■ DATA

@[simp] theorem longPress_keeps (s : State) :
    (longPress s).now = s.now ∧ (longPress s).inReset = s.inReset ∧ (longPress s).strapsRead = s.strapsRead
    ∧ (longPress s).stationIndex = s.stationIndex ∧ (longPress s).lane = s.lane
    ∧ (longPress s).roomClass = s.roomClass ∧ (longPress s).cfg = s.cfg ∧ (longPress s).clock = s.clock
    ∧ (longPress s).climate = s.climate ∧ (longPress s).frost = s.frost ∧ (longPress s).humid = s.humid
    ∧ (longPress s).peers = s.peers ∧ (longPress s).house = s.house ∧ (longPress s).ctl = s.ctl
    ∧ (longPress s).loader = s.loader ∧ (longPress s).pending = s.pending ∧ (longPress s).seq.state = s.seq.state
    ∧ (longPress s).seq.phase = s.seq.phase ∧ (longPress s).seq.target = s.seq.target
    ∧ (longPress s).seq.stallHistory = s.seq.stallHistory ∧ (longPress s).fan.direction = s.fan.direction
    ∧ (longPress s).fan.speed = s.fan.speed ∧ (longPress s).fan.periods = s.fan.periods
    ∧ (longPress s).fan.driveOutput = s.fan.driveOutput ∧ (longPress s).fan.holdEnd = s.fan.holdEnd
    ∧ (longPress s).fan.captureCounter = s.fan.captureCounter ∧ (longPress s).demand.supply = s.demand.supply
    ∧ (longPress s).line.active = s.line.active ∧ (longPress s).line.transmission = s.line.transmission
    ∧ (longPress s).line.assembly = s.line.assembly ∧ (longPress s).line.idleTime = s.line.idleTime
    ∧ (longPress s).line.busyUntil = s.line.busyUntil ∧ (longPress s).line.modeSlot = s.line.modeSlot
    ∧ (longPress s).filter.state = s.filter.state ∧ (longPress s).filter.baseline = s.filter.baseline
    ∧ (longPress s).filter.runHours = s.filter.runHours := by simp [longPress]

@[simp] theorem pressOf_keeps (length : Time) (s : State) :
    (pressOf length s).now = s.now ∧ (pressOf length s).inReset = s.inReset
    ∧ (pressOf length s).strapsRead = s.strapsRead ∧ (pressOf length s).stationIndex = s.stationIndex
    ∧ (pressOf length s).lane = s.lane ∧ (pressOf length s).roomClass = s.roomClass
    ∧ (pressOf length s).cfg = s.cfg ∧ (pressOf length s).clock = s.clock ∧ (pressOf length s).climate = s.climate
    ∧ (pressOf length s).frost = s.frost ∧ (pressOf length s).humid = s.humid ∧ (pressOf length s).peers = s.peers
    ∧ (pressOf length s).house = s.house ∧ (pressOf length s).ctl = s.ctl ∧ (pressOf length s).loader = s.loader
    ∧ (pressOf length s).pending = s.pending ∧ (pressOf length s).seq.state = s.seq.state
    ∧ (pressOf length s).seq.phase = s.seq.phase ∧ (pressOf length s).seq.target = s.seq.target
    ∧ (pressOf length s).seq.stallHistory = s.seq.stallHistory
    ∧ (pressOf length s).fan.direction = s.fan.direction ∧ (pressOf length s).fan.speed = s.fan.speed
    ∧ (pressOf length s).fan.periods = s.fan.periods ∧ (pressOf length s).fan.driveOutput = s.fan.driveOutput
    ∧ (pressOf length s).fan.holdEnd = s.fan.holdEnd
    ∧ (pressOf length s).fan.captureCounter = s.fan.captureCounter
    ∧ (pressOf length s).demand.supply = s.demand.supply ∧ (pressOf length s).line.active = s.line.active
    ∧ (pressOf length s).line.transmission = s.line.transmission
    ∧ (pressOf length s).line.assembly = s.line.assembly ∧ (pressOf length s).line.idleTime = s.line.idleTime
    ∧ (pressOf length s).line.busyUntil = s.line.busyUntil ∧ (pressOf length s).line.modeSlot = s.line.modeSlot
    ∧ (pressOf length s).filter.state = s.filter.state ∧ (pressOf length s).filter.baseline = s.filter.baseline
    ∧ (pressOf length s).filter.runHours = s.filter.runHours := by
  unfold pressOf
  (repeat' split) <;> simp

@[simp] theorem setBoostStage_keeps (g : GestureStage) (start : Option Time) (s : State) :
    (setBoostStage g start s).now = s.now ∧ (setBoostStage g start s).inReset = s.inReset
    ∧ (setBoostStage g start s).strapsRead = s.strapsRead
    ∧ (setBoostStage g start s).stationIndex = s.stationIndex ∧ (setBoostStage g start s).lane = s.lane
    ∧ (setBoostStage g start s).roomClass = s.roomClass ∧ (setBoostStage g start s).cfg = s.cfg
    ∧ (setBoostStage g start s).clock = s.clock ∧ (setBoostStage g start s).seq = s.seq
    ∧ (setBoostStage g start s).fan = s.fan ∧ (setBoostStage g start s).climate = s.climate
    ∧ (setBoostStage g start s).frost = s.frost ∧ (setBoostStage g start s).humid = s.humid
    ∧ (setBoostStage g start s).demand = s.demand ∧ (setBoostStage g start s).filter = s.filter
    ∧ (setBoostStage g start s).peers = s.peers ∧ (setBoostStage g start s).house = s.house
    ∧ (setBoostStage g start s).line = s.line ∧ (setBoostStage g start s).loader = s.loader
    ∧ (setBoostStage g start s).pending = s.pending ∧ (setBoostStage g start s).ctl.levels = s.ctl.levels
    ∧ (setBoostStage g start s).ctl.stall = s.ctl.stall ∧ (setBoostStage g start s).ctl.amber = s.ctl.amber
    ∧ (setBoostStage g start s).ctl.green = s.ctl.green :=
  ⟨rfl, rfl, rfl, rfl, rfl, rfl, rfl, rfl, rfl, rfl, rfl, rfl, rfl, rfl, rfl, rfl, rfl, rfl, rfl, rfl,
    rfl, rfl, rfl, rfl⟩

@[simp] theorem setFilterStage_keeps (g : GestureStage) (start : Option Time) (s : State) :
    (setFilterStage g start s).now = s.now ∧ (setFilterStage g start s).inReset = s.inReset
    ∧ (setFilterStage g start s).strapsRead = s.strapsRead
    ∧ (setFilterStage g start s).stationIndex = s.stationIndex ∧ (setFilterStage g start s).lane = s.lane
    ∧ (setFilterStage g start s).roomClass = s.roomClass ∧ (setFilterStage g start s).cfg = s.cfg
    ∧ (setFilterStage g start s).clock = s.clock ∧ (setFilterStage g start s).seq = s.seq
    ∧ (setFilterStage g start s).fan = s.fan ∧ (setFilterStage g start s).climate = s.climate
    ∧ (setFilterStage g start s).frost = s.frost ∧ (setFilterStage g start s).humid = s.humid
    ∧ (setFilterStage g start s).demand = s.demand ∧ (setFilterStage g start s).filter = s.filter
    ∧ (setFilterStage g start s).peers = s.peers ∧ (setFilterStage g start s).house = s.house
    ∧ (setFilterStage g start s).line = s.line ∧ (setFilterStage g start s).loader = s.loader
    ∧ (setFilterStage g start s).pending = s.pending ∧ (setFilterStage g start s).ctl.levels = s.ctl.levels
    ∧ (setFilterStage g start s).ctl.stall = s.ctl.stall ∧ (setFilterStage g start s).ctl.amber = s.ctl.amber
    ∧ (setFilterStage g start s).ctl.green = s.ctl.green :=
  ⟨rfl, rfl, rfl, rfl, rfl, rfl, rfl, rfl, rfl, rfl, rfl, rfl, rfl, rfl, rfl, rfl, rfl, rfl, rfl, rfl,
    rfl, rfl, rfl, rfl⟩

■ PROBLEM STATEMENT
Print the data in full, with each line exactly as given.

■ SOLUTION FOR THIS EXERCISE
@[simp] theorem longPress_keeps (s : State) :
    (longPress s).now = s.now ∧ (longPress s).inReset = s.inReset ∧ (longPress s).strapsRead = s.strapsRead
    ∧ (longPress s).stationIndex = s.stationIndex ∧ (longPress s).lane = s.lane
    ∧ (longPress s).roomClass = s.roomClass ∧ (longPress s).cfg = s.cfg ∧ (longPress s).clock = s.clock
    ∧ (longPress s).climate = s.climate ∧ (longPress s).frost = s.frost ∧ (longPress s).humid = s.humid
    ∧ (longPress s).peers = s.peers ∧ (longPress s).house = s.house ∧ (longPress s).ctl = s.ctl
    ∧ (longPress s).loader = s.loader ∧ (longPress s).pending = s.pending ∧ (longPress s).seq.state = s.seq.state
    ∧ (longPress s).seq.phase = s.seq.phase ∧ (longPress s).seq.target = s.seq.target
    ∧ (longPress s).seq.stallHistory = s.seq.stallHistory ∧ (longPress s).fan.direction = s.fan.direction
    ∧ (longPress s).fan.speed = s.fan.speed ∧ (longPress s).fan.periods = s.fan.periods
    ∧ (longPress s).fan.driveOutput = s.fan.driveOutput ∧ (longPress s).fan.holdEnd = s.fan.holdEnd
    ∧ (longPress s).fan.captureCounter = s.fan.captureCounter ∧ (longPress s).demand.supply = s.demand.supply
    ∧ (longPress s).line.active = s.line.active ∧ (longPress s).line.transmission = s.line.transmission
    ∧ (longPress s).line.assembly = s.line.assembly ∧ (longPress s).line.idleTime = s.line.idleTime
    ∧ (longPress s).line.busyUntil = s.line.busyUntil ∧ (longPress s).line.modeSlot = s.line.modeSlot
    ∧ (longPress s).filter.state = s.filter.state ∧ (longPress s).filter.baseline = s.filter.baseline
    ∧ (longPress s).filter.runHours = s.filter.runHours := by simp [longPress]

@[simp] theorem pressOf_keeps (length : Time) (s : State) :
    (pressOf length s).now = s.now ∧ (pressOf length s).inReset = s.inReset
    ∧ (pressOf length s).strapsRead = s.strapsRead ∧ (pressOf length s).stationIndex = s.stationIndex
    ∧ (pressOf length s).lane = s.lane ∧ (pressOf length s).roomClass = s.roomClass
    ∧ (pressOf length s).cfg = s.cfg ∧ (pressOf length s).clock = s.clock ∧ (pressOf length s).climate = s.climate
    ∧ (pressOf length s).frost = s.frost ∧ (pressOf length s).humid = s.humid ∧ (pressOf length s).peers = s.peers
    ∧ (pressOf length s).house = s.house ∧ (pressOf length s).ctl = s.ctl ∧ (pressOf length s).loader = s.loader
    ∧ (pressOf length s).pending = s.pending ∧ (pressOf length s).seq.state = s.seq.state
    ∧ (pressOf length s).seq.phase = s.seq.phase ∧ (pressOf length s).seq.target = s.seq.target
    ∧ (pressOf length s).seq.stallHistory = s.seq.stallHistory
    ∧ (pressOf length s).fan.direction = s.fan.direction ∧ (pressOf length s).fan.speed = s.fan.speed
    ∧ (pressOf length s).fan.periods = s.fan.periods ∧ (pressOf length s).fan.driveOutput = s.fan.driveOutput
    ∧ (pressOf length s).fan.holdEnd = s.fan.holdEnd
    ∧ (pressOf length s).fan.captureCounter = s.fan.captureCounter
    ∧ (pressOf length s).demand.supply = s.demand.supply ∧ (pressOf length s).line.active = s.line.active
    ∧ (pressOf length s).line.transmission = s.line.transmission
    ∧ (pressOf length s).line.assembly = s.line.assembly ∧ (pressOf length s).line.idleTime = s.line.idleTime
    ∧ (pressOf length s).line.busyUntil = s.line.busyUntil ∧ (pressOf length s).line.modeSlot = s.line.modeSlot
    ∧ (pressOf length s).filter.state = s.filter.state ∧ (pressOf length s).filter.baseline = s.filter.baseline
    ∧ (pressOf length s).filter.runHours = s.filter.runHours := by
  unfold pressOf
  (repeat' split) <;> simp

@[simp] theorem setBoostStage_keeps (g : GestureStage) (start : Option Time) (s : State) :
    (setBoostStage g start s).now = s.now ∧ (setBoostStage g start s).inReset = s.inReset
    ∧ (setBoostStage g start s).strapsRead = s.strapsRead
    ∧ (setBoostStage g start s).stationIndex = s.stationIndex ∧ (setBoostStage g start s).lane = s.lane
    ∧ (setBoostStage g start s).roomClass = s.roomClass ∧ (setBoostStage g start s).cfg = s.cfg
    ∧ (setBoostStage g start s).clock = s.clock ∧ (setBoostStage g start s).seq = s.seq
    ∧ (setBoostStage g start s).fan = s.fan ∧ (setBoostStage g start s).climate = s.climate
    ∧ (setBoostStage g start s).frost = s.frost ∧ (setBoostStage g start s).humid = s.humid
    ∧ (setBoostStage g start s).demand = s.demand ∧ (setBoostStage g start s).filter = s.filter
    ∧ (setBoostStage g start s).peers = s.peers ∧ (setBoostStage g start s).house = s.house
    ∧ (setBoostStage g start s).line = s.line ∧ (setBoostStage g start s).loader = s.loader
    ∧ (setBoostStage g start s).pending = s.pending ∧ (setBoostStage g start s).ctl.levels = s.ctl.levels
    ∧ (setBoostStage g start s).ctl.stall = s.ctl.stall ∧ (setBoostStage g start s).ctl.amber = s.ctl.amber
    ∧ (setBoostStage g start s).ctl.green = s.ctl.green :=
  ⟨rfl, rfl, rfl, rfl, rfl, rfl, rfl, rfl, rfl, rfl, rfl, rfl, rfl, rfl, rfl, rfl, rfl, rfl, rfl, rfl,
    rfl, rfl, rfl, rfl⟩

@[simp] theorem setFilterStage_keeps (g : GestureStage) (start : Option Time) (s : State) :
    (setFilterStage g start s).now = s.now ∧ (setFilterStage g start s).inReset = s.inReset
    ∧ (setFilterStage g start s).strapsRead = s.strapsRead
    ∧ (setFilterStage g start s).stationIndex = s.stationIndex ∧ (setFilterStage g start s).lane = s.lane
    ∧ (setFilterStage g start s).roomClass = s.roomClass ∧ (setFilterStage g start s).cfg = s.cfg
    ∧ (setFilterStage g start s).clock = s.clock ∧ (setFilterStage g start s).seq = s.seq
    ∧ (setFilterStage g start s).fan = s.fan ∧ (setFilterStage g start s).climate = s.climate
    ∧ (setFilterStage g start s).frost = s.frost ∧ (setFilterStage g start s).humid = s.humid
    ∧ (setFilterStage g start s).demand = s.demand ∧ (setFilterStage g start s).filter = s.filter
    ∧ (setFilterStage g start s).peers = s.peers ∧ (setFilterStage g start s).house = s.house
    ∧ (setFilterStage g start s).line = s.line ∧ (setFilterStage g start s).loader = s.loader
    ∧ (setFilterStage g start s).pending = s.pending ∧ (setFilterStage g start s).ctl.levels = s.ctl.levels
    ∧ (setFilterStage g start s).ctl.stall = s.ctl.stall ∧ (setFilterStage g start s).ctl.amber = s.ctl.amber
    ∧ (setFilterStage g start s).ctl.green = s.ctl.green :=
  ⟨rfl, rfl, rfl, rfl, rfl, rfl, rfl, rfl, rfl, rfl, rfl, rfl, rfl, rfl, rfl, rfl, rfl, rfl, rfl, rfl,
    rfl, rfl, rfl, rfl⟩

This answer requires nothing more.